*Your task*
Every line below between the one holding "[.enableOutputs] := rfl" and the one holding "s.hostReads := rfl", inclusive, should be copied exactly, and no other line.

*Provided material*

/-- 45_sequencer.md R303, the complete transition relation, by the flags the TICK leaves; and no command but TICK and a
passing INIT changes the state. -/
def Obligations.StateMovesOnlyByTheTransitionRelation : Prop :=
  (∀ s t : State, s.status.configured = true → exec .tick s = .next t →
    (s.status.state.toNat = 0 → t.status.state.toNat = 1)
      ∧ (s.status.state.toNat = 1 →
          t.status.state.toNat = if t.status.calrdy = true ∧ t.status.dcrdy = true then 2 else 1)
      ∧ (s.status.state.toNat = 2 → t.status.state.toNat = if t.status.rmsrdy = true then 3 else 2)
      ∧ (s.status.state.toNat = 3 → t.status.state.toNat = if t.fault ≠ 0 then 4 else 3)
      ∧ (s.status.state.toNat = 4 → t.status.state.toNat = if t.fault = 0 then 3 else 4))
  ∧ (∀ s t : State, s.ctrl.trigen = false → LegalRanges s.cfg → exec .init s = .next t → t.status.state = 0)
  ∧ ∀ (i : Instr) (s t : State), exec i s = .next t →
      (i = .tick → s.status.configured = false) → (i = .init → s.ctrl.trigen = true ∨ ¬ LegalRanges s.cfg) →
      t.status.state = s.status.state

/-- 43_control.md R240 and 45_sequencer.md R305: from a duty that obeys the law, and 0 before CTRL_RUN, a TICK leaves a
duty that obeys it; it is 0 after a TICK in INIT, OFFSET_MEAS, WAIT_1CYCLE or FAULT, on fault entry, and in standby. -/
def Obligations.DutyIsZeroOrWithinItsLimits : Prop :=
  ∀ s : State, s.status.configured = true → s.cfg.legal = true → s.phaseLegal →
    (s.status.state.toNat = 1 ∨ s.status.state.toNat = 2 → s.duty = 0) →
    ∃ t, exec .tick s = .next t
      ∧ (t.duty = 0 ∨ (s.cfg.dutyMin.toNat ≤ t.duty.toNat ∧ t.duty.toNat ≤ s.cfg.dutyMax.toNat))
      ∧ (s.status.state.toNat ≠ 3 → t.duty = 0)
      ∧ (s.status.state.toNat = 3 → t.fault ≠ 0 ∨ t.piv.out.toInt < s.cfg.voutMinpk.toInt → t.duty = 0)
      ∧ (s.status.state.toNat = 3 → t.fault = 0 → ¬ t.piv.out.toInt < s.cfg.voutMinpk.toInt →
          (t.duty.toNat : Int) =
            max (s.cfg.dutyMin.toNat : Int) (min (t.pic.out.toInt * s.cfg.period.toNat / 2 ^ 15) s.cfg.dutyMax.toNat))

/-- 10_state.md R37: TICK never reads or writes the operand registers: with others in their place it does the same and
leaves them as they are. And no rule reads RMS_PEAK (R41): with another peak, a TICK differs in the peak alone. -/
def Obligations.TickIgnoresOperandsAndPeak : Prop :=
  ∀ (s : State) (o : Operands) (p : W16), ∃ t, exec .tick s = .next t
    ∧ t.operands = s.operands
    ∧ exec .tick { s with operands := o } = .next { t with operands := o }
    ∧ ∃ q, exec .tick { s with rms := { s.rms with peak := p } } = .next { t with rms := { t.rms with peak := q } }

/-! ## Register bus -/

/-- 20_memory.md R81, with the layouts of 10_state.md R32 and R33, the map R51 and the halves of R84: every address reads
its register's word, and a reserved one reads 0. -/
def Obligations.BusReadFollowsTheRegisterMap : Prop :=
  ∀ (a : Addr) (s : State),
    busRead a s = ((registerWords s).lookup a.toNat).getD 0
      ∧ (classByMap a.toNat = .r → busRead a s = 0)
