/-! `State.enableOutputs` -/

@[simp] theorem State.enableOutputs_ctrl (s : State) : s.enableOutputs.ctrl = s.ctrl := rfl
@[simp] theorem State.enableOutputs_status (s : State) : s.enableOutputs.status = { s.status with outen := true } := rfl
@[simp] theorem State.enableOutputs_fault (s : State) : s.enableOutputs.fault = s.fault := rfl
@[simp] theorem State.enableOutputs_duty (s : State) : s.enableOutputs.duty = s.duty := rfl
@[simp] theorem State.enableOutputs_samples (s : State) : s.enableOutputs.samples = s.samples := rfl
@[simp] theorem State.enableOutputs_operands (s : State) : s.enableOutputs.operands = s.operands := rfl
@[simp] theorem State.enableOutputs_snap (s : State) : s.enableOutputs.snap = s.snap := rfl
@[simp] theorem State.enableOutputs_dcavg (s : State) : s.enableOutputs.dcavg = s.dcavg := rfl
@[simp] theorem State.enableOutputs_acavg (s : State) : s.enableOutputs.acavg = s.acavg := rfl
@[simp] theorem State.enableOutputs_rms (s : State) : s.enableOutputs.rms = s.rms := rfl
@[simp] theorem State.enableOutputs_piv (s : State) : s.enableOutputs.piv = s.piv := rfl
@[simp] theorem State.enableOutputs_pic (s : State) : s.enableOutputs.pic = s.pic := rfl
@[simp] theorem State.enableOutputs_scal (s : State) : s.enableOutputs.scal = s.scal := rfl
@[simp] theorem State.enableOutputs_cfg (s : State) : s.enableOutputs.cfg = s.cfg := rfl
@[simp] theorem State.enableOutputs_params (s : State) : s.enableOutputs.params = s.params := rfl
@[simp] theorem State.enableOutputs_port (s : State) : s.enableOutputs.port = s.port := rfl
@[simp] theorem State.enableOutputs_calAnswers (s : State) : s.enableOutputs.calAnswers = s.calAnswers := rfl
@[simp] theorem State.enableOutputs_calDraws (s : State) : s.enableOutputs.calDraws = s.calDraws := rfl
@[simp] theorem State.enableOutputs_tornDraws (s : State) : s.enableOutputs.tornDraws = s.tornDraws := rfl
@[simp] theorem State.enableOutputs_calls (s : State) : s.enableOutputs.calls = s.calls ++ [.enableOutputs] := rfl
@[simp] theorem State.enableOutputs_hostReads (s : State) : s.enableOutputs.hostReads = s.hostReads := rfl
@[simp] theorem State.enableOutputs_telemetryReads (s : State) : s.enableOutputs.telemetryReads = s.telemetryReads := rfl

*Result below*
@[simp] theorem State.enableOutputs_calls (s : State) : s.enableOutputs.calls = s.calls ++ [.enableOutputs] := rfl
@[simp] theorem State.enableOutputs_hostReads (s : State) : s.enableOutputs.hostReads = s.hostReads := rfl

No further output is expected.